Supplied records:

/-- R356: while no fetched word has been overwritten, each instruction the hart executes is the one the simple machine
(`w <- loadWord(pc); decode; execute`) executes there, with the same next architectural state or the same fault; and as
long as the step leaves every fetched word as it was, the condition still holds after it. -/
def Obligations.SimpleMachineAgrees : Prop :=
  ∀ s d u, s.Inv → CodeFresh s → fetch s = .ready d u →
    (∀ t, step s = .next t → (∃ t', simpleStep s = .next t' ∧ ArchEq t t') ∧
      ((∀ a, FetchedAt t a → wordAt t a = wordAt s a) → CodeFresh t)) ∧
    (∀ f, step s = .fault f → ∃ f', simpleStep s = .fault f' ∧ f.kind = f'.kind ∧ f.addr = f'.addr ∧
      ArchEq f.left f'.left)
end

Task details:
Pull out each line of the entries that contains "executes".

Exercise answer:
/-- R356: while no fetched word has been overwritten, each instruction the hart executes is the one the simple machine
(`w <- loadWord(pc); decode; execute`) executes there, with the same next architectural state or the same fault; and as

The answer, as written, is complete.